Description of Project

Our main goal in this project was to be able to analyze the defense. Using the variable about the offense formations, we were able to analyze both the defense and offense. We assigned each team a score based on the outcome of each play when the offense was in different formations. We also expanded and created another visualization that analyzes the team’s average speed at each frame of the game, allowing us to analyze performance that way.

Data Visualization

The first visualizations that we worked on were our heat maps. We created one for the offensive results and one for the defensive results. The teams are on the vertical axis and the different formations that the offense could be in are on the horizontal axis. For the offensive heat map, it shows which teams are the most effective at running each of the different formations. The darker their square was for that formation, the better their score was. A higher score means that they were able to get past the defense better in that position. On the defensive heat map, the darker the square, the better they were at getting past the offense when they were in the formation shown. The heat maps are helpful in showing which offensive formations are superior for individual teams, but also which ones are the best overall. There aren’t many dark colors on the offensive heat map, which shows that most of these teams didn’t have very high scores. Therefore, it makes sense that the defensive heat map has darker colors, because they performed better against the offense.

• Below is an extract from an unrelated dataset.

-- ==== Sys2Proof/Machine/Dispatch.lean ====
section
/-! DEFINITION. The meaning of each instruction, one arm per constructor. -/

namespace Sys2Proof.Machine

The line graph shows the average speed for two teams in a game, by frame. Frame ID is on the x and average speed is on the y. We also specifically selected c(“SS”, “FS”, “RB”, “FB”)) for this chart, as those are the players whose speed matters the most for what we were trying to analyze. The game we are showing here as an example is a game between Denver and Seattle. The teams were well matched at the beginning of the game, but then Denver had more possession at the end of the game. Seattle won this specific game, but that was because of their 17 points in the first half of the game. Denver had 3 points in the 4th quarter but lost 16 to 17. The line graph is helpful in the sense that it works for analyzing any game ID that someone would want to look at, as it uses a function to create the visualization that a game ID is plugged into. The line graph also shows the average speed throughout the entire game so a team can be analyzed at any point.

source('https://raw.githubusercontent.com/ptallon/SportsAnalytics_Fall2024/main/SharedCode.R')
setwd("/Users/rubysullivan/Desktop/Sports Analytics")
mypath <- paste0(getwd(), "/Data/NFLBDB2025")
directory <- paste0(getwd(), "Data/NFLBDB2025")
library(httr)

library(data.table)
library(dplyr)
library(ggrepel)
library(stringr)

week1 <- fread("Data/NFLBDB2025/tracking_week_1.csv")
games_1 <- fread("Data/NFLBDB2025/games.csv")
plays_1 <- fread("Data/NFLBDB2025/plays.csv")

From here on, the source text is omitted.